The job description should define the real-life challenges the employee will likely face. Once a recent recruit has been onboarded and is completing assignments, review the job description. Then, have the employee draft their version, defining their role, reporting duties, and the value of their contribution.
Having the new employee write out their job description will let all parties know they're on the same page. It will serve to empower the employee. It also implies understanding and ownership, another critical component of employee empowerment.
- The employee has drafted and signed their job description
2. Respecting Individuality
The employee was hired for a specific reason: to carry out a defined task, or tasks. They should, however, have reasonable freedom in how they do this.

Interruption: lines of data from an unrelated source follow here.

theorem ofReg_good {k : Key} {d : OpcodeDescriptor} {g : BitVec 3 → Rm → Instr}
    (hd : defaultTable.descriptor? k none = some d)
    (hp : ∀ a b, (g a b).parts = ⟨k, none, .block a b []⟩)
    (he : ∀ a b s, exec (g a b) s = serveRow k d (.block a b []) s)
    (hn : needsModRM false d = true) (hm : d.specs.any Spec.readsMem = true) (ht : ∀ x, sized x d [])
    (hw : ∀ x a b, (g a b).wellFormed x = ((!d.specs.any Spec.isS || namesSegment a) && b.wellFormed x)) : Maker.Good (k, none, ofReg g) := by
  refine ⟨d, hd, fun f i h hs' => ?_, fun x f hs' => ?_⟩
  · dsimp only at h ⊢
    unfold ofReg at h
    split at h
    · cases h
      exact ⟨hp .., fun s => he _ _ s⟩
    · cases h
  · obtain ⟨modrm, sib, disp, trailing⟩ := f
    dsimp only [Option.isSome] at hs' ⊢
    rw [fieldsFit_block hn hm, ht x]
    constructor
    · rintro ⟨m, h1, hsm, h3, h4⟩
      cases h1
      cases List.map_eq_nil_iff.1 h4
      refine ⟨_, rfl, ?_⟩
      have hs2 : (!d.specs.any Spec.isS || namesSegment m.reg) = true := by
        simp only [segmentMissing] at hsm; cases hA : d.specs.any Spec.isS <;> simp_all
      simp [hw, h3, hs2]
    · rintro ⟨i, h1, h2⟩
      unfold ofReg at h1
      split at h1
      · rename_i heq
        cases heq
        cases h1
        rw [hw] at h2
        simp only [Bool.and_eq_true] at h2
        refine ⟨_, rfl, ?_, h2.2, by simp⟩
        have := h2.1
        simp only [segmentMissing]; cases hA : d.specs.any Spec.isS <;> simp_all
      · cases h1

theorem ofReg8_good {k : Key} {d : OpcodeDescriptor} {g : BitVec 3 → Rm → BitVec 8 → Instr}
    (hd : defaultTable.descriptor? k none = some d)
    (hp : ∀ a b c, (g a b c).parts = ⟨k, none, .block a b [.f8 c]⟩)
    (he : ∀ a b c s, exec (g a b c) s = serveRow k d (.block a b [.f8 c]) s)
    (hn : needsModRM false d = true) (hm : d.specs.any Spec.readsMem = true) (ht : ∀ x, sized x d [1])
    (hw : ∀ x a b c, (g a b c).wellFormed x = ((!d.specs.any Spec.isS || namesSegment a) && b.wellFormed x)) : Maker.Good (k, none, ofReg8 g) := by
  refine ⟨d, hd, fun f i h hs' => ?_, fun x f hs' => ?_⟩
  · dsimp only at h ⊢
    unfold ofReg8 at h
    split at h
    · cases h
      exact ⟨hp .., fun s => he _ _ _ s⟩
    · cases h
  · obtain ⟨modrm, sib, disp, trailing⟩ := f
    dsimp only [Option.isSome] at hs' ⊢
    rw [fieldsFit_block hn hm, ht x]
    constructor
    · rintro ⟨m, h1, hsm, h3, h4⟩
      cases h1
      obtain ⟨f1, rfl, h5⟩ := List.map_eq_singleton_iff.1 h4
      obtain ⟨vh5, rfl⟩ := Field.size_eq_one.1 h5
      refine ⟨_, rfl, ?_⟩
      have hs2 : (!d.specs.any Spec.isS || namesSegment m.reg) = true := by
        simp only [segmentMissing] at hsm; cases hA : d.specs.any Spec.isS <;> simp_all
      simp [hw, h3, hs2]
    · rintro ⟨i, h1, h2⟩
      unfold ofReg8 at h1
      split at h1
      · rename_i heq
        cases heq
        cases h1
        rw [hw] at h2
        simp only [Bool.and_eq_true] at h2
        refine ⟨_, rfl, ?_, h2.2, by simp⟩
        have := h2.1
        simp only [segmentMissing]; cases hA : d.specs.any Spec.isS <;> simp_all
      · cases h1

theorem ofRegF_good {k : Key} {d : OpcodeDescriptor} {g : BitVec 3 → Rm → Field → Instr} (n : Attrs → Nat)
    (hd : defaultTable.descriptor? k none = some d)
    (hp : ∀ a b c, (g a b c).parts = ⟨k, none, .block a b [c]⟩)
    (he : ∀ a b c s, exec (g a b c) s = serveRow k d (.block a b [c]) s)
    (hn : needsModRM false d = true) (hm : d.specs.any Spec.readsMem = true) (ht : ∀ x, sized x d [n x])
    (hw : ∀ x a b c, (g a b c).wellFormed x = ((!d.specs.any Spec.isS || namesSegment a) && b.wellFormed x && (c.size == n x))) : Maker.Good (k, none, ofRegF g) := by
  refine ⟨d, hd, fun f i h hs' => ?_, fun x f hs' => ?_⟩
  · dsimp only at h ⊢
    unfold ofRegF at h
    split at h
    · cases h
      exact ⟨hp .., fun s => he _ _ _ s⟩
    · cases h
  · obtain ⟨modrm, sib, disp, trailing⟩ := f
    dsimp only [Option.isSome] at hs' ⊢
    rw [fieldsFit_block hn hm, ht x]
    constructor
    · rintro ⟨m, h1, hsm, h3, h4⟩
      cases h1
      obtain ⟨f1, rfl, h5⟩ := List.map_eq_singleton_iff.1 h4
      refine ⟨_, rfl, ?_⟩
      have hs2 : (!d.specs.any Spec.isS || namesSegment m.reg) = true := by
        simp only [segmentMissing] at hsm; cases hA : d.specs.any Spec.isS <;> simp_all
      simp [hw, h3, h5, hs2]
    · rintro ⟨i, h1, h2⟩
      unfold ofRegF at h1
      split at h1
      · rename_i heq
        cases heq
        cases h1
        rw [hw] at h2
        simp only [Bool.and_eq_true, beq_iff_eq] at h2
        refine ⟨_, rfl, ?_, h2.1.2, by simp [h2]⟩
        have := h2.1.1
        simp only [segmentMissing]; cases hA : d.specs.any Spec.isS <;> simp_all
      · cases h1

theorem ofRm_good {k : Key} {d : OpcodeDescriptor} {r : BitVec 3} {g : Rm → Instr}
    (hd : defaultTable.descriptor? k (some r) = some d)
    (hp : ∀ a, (g a).parts = ⟨k, (some r), .block r a []⟩)
    (he : ∀ a s, exec (g a) s = serveRow k d (.block r a []) s)
    (hm : d.specs.any Spec.readsMem = true) (hs : d.specs.any Spec.isS = false) (ht : ∀ x, sized x d [])
    (hw : ∀ x a, (g a).wellFormed x = (a.wellFormed x)) : Maker.Good (k, (some r), ofRm g) := by
  refine ⟨d, hd, fun f i h hs' => ?_, fun x f hs' => ?_⟩
  · dsimp only at h ⊢
    unfold ofRm at h
    split at h
    · cases h
      obtain ⟨m', h1, h2⟩ := hs' r rfl
      cases h1
      subst h2
      exact ⟨hp .., fun s => he _ s⟩
    · cases h
  · obtain ⟨modrm, sib, disp, trailing⟩ := f
    dsimp only [Option.isSome] at hs' ⊢
    rw [fieldsFit_block (by simp [needsModRM]) hm, ht x]
    constructor
    · rintro ⟨m, h1, hsm, h3, h4⟩
      cases h1
      cases List.map_eq_nil_iff.1 h4
      refine ⟨_, rfl, ?_⟩
      simp [hw, h3]
    · rintro ⟨i, h1, h2⟩
      unfold ofRm at h1
      split at h1
      · rename_i heq
        cases heq
        cases h1
        rw [hw] at h2
        exact ⟨_, rfl, by simp [segmentMissing, hs], h2, by simp⟩
      · cases h1

theorem ofRm8_good {k : Key} {d : OpcodeDescriptor} {r : BitVec 3} {g : Rm → BitVec 8 → Instr}
    (hd : defaultTable.descriptor? k (some r) = some d)
    (hp : ∀ a b, (g a b).parts = ⟨k, (some r), .block r a [.f8 b]⟩)
    (he : ∀ a b s, exec (g a b) s = serveRow k d (.block r a [.f8 b]) s)
    (hm : d.specs.any Spec.readsMem = true) (hs : d.specs.any Spec.isS = false) (ht : ∀ x, sized x d [1])
    (hw : ∀ x a b, (g a b).wellFormed x = (a.wellFormed x)) : Maker.Good (k, (some r), ofRm8 g) := by
  refine ⟨d, hd, fun f i h hs' => ?_, fun x f hs' => ?_⟩
  · dsimp only at h ⊢
    unfold ofRm8 at h
    split at h
    · cases h
      obtain ⟨m', h1, h2⟩ := hs' r rfl
      cases h1
      subst h2
      exact ⟨hp .., fun s => he _ _ s⟩
    · cases h
  · obtain ⟨modrm, sib, disp, trailing⟩ := f
    dsimp only [Option.isSome] at hs' ⊢
    rw [fieldsFit_block (by simp [needsModRM]) hm, ht x]
    constructor
    · rintro ⟨m, h1, hsm, h3, h4⟩
      cases h1
      obtain ⟨f1, rfl, h5⟩ := List.map_eq_singleton_iff.1 h4
      obtain ⟨vh5, rfl⟩ := Field.size_eq_one.1 h5
      refine ⟨_, rfl, ?_⟩
      simp [hw, h3]
    · rintro ⟨i, h1, h2⟩
      unfold ofRm8 at h1
      split at h1
      · rename_i heq
        cases heq
        cases h1
        rw [hw] at h2
        exact ⟨_, rfl, by simp [segmentMissing, hs], h2, by simp⟩
      · cases h1

theorem ofRmF_good {k : Key} {d : OpcodeDescriptor} {r : BitVec 3} {g : Rm → Field → Instr} (n : Attrs → Nat)
    (hd : defaultTable.descriptor? k (some r) = some d)
    (hp : ∀ a b, (g a b).parts = ⟨k, (some r), .block r a [b]⟩)
    (he : ∀ a b s, exec (g a b) s = serveRow k d (.block r a [b]) s)
    (hm : d.specs.any Spec.readsMem = true) (hs : d.specs.any Spec.isS = false) (ht : ∀ x, sized x d [n x])
    (hw : ∀ x a b, (g a b).wellFormed x = (a.wellFormed x && (b.size == n x))) : Maker.Good (k, (some r), ofRmF g) := by
  refine ⟨d, hd, fun f i h hs' => ?_, fun x f hs' => ?_⟩
  · dsimp only at h ⊢
    unfold ofRmF at h
    split at h
    · cases h
      obtain ⟨m', h1, h2⟩ := hs' r rfl
      cases h1
      subst h2
      exact ⟨hp .., fun s => he _ _ s⟩
    · cases h
  · obtain ⟨modrm, sib, disp, trailing⟩ := f
    dsimp only [Option.isSome] at hs' ⊢
    rw [fieldsFit_block (by simp [needsModRM]) hm, ht x]
    constructor
    · rintro ⟨m, h1, hsm, h3, h4⟩
      cases h1
      obtain ⟨f1, rfl, h5⟩ := List.map_eq_singleton_iff.1 h4
      refine ⟨_, rfl, ?_⟩
      simp [hw, h3, h5]
    · rintro ⟨i, h1, h2⟩
      unfold ofRmF at h1
      split at h1
      · rename_i heq
        cases heq
        cases h1
        rw [hw] at h2
        simp only [Bool.and_eq_true, beq_iff_eq] at h2
        exact ⟨_, rfl, by simp [segmentMissing, hs], h2.1, by simp [h2]⟩
      · cases h1

theorem ofLone_good {k : Key} {d : OpcodeDescriptor} {g : BitVec 2 → BitVec 3 → BitVec 3 → Instr}
    (hd : defaultTable.descriptor? k none = some d)
    (hp : ∀ a b c, (g a b c).parts = ⟨k, none, .lone a b c⟩)
    (he : ∀ a b c s, exec (g a b c) s = serveRow k d (.lone a b c) s)
    (hn : needsModRM false d = true) (hm : d.specs.any Spec.readsMem = false)
    (hs : d.specs.any Spec.isS = false) (ht : ∀ x, sized x d [])
    (hw : ∀ x a b c, (g a b c).wellFormed x = (true)) : Maker.Good (k, none, ofLone g) := by
  refine ⟨d, hd, fun f i h hs' => ?_, fun x f hs' => ?_⟩
  · dsimp only at h ⊢
    unfold ofLone at h
    split at h
    · cases h
      exact ⟨hp .., fun s => he _ _ _ s⟩
    · cases h
  · obtain ⟨modrm, sib, disp, trailing⟩ := f
    dsimp only [Option.isSome] at hs' ⊢
    rw [fieldsFit_lone hn hm hs, ht x]
    constructor
    · rintro ⟨m, h1, h2, h3, h4⟩
      cases h1; cases h2; cases h3
      cases List.map_eq_nil_iff.1 h4
      refine ⟨_, rfl, ?_⟩
      rw [hw]
    · rintro ⟨i, h1, h2⟩
      unfold ofLone at h1
      split at h1
      · rename_i heq
        cases heq
        cases h1
        rw [hw] at h2
        exact ⟨_, rfl, rfl, rfl, rfl⟩
      · cases h1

While it may be true that the position could have been filled by several other people, to generate employee empowerment you need to convey that the employee’s uniqueness is an asset to the company. Their individuality is why they were chosen over other candidates, so they must be able to express their individuality in the work they do.
People often build or express their identity around their jobs. ‘What do you do for a living?’ is one of the most common questions we ask someone we’re just meeting.
Employees who don’t feel their job is an extension or expression of their personality will not likely be successful at it, and they’re not expected to stay with the company for long.
On the other hand, when employees feel that what makes them unique is an asset to their work, they can see their work as an expression of who they are. This, in turn, stimulates a sense of pride and ownership of the work, which, in turn, enables employee empowerment.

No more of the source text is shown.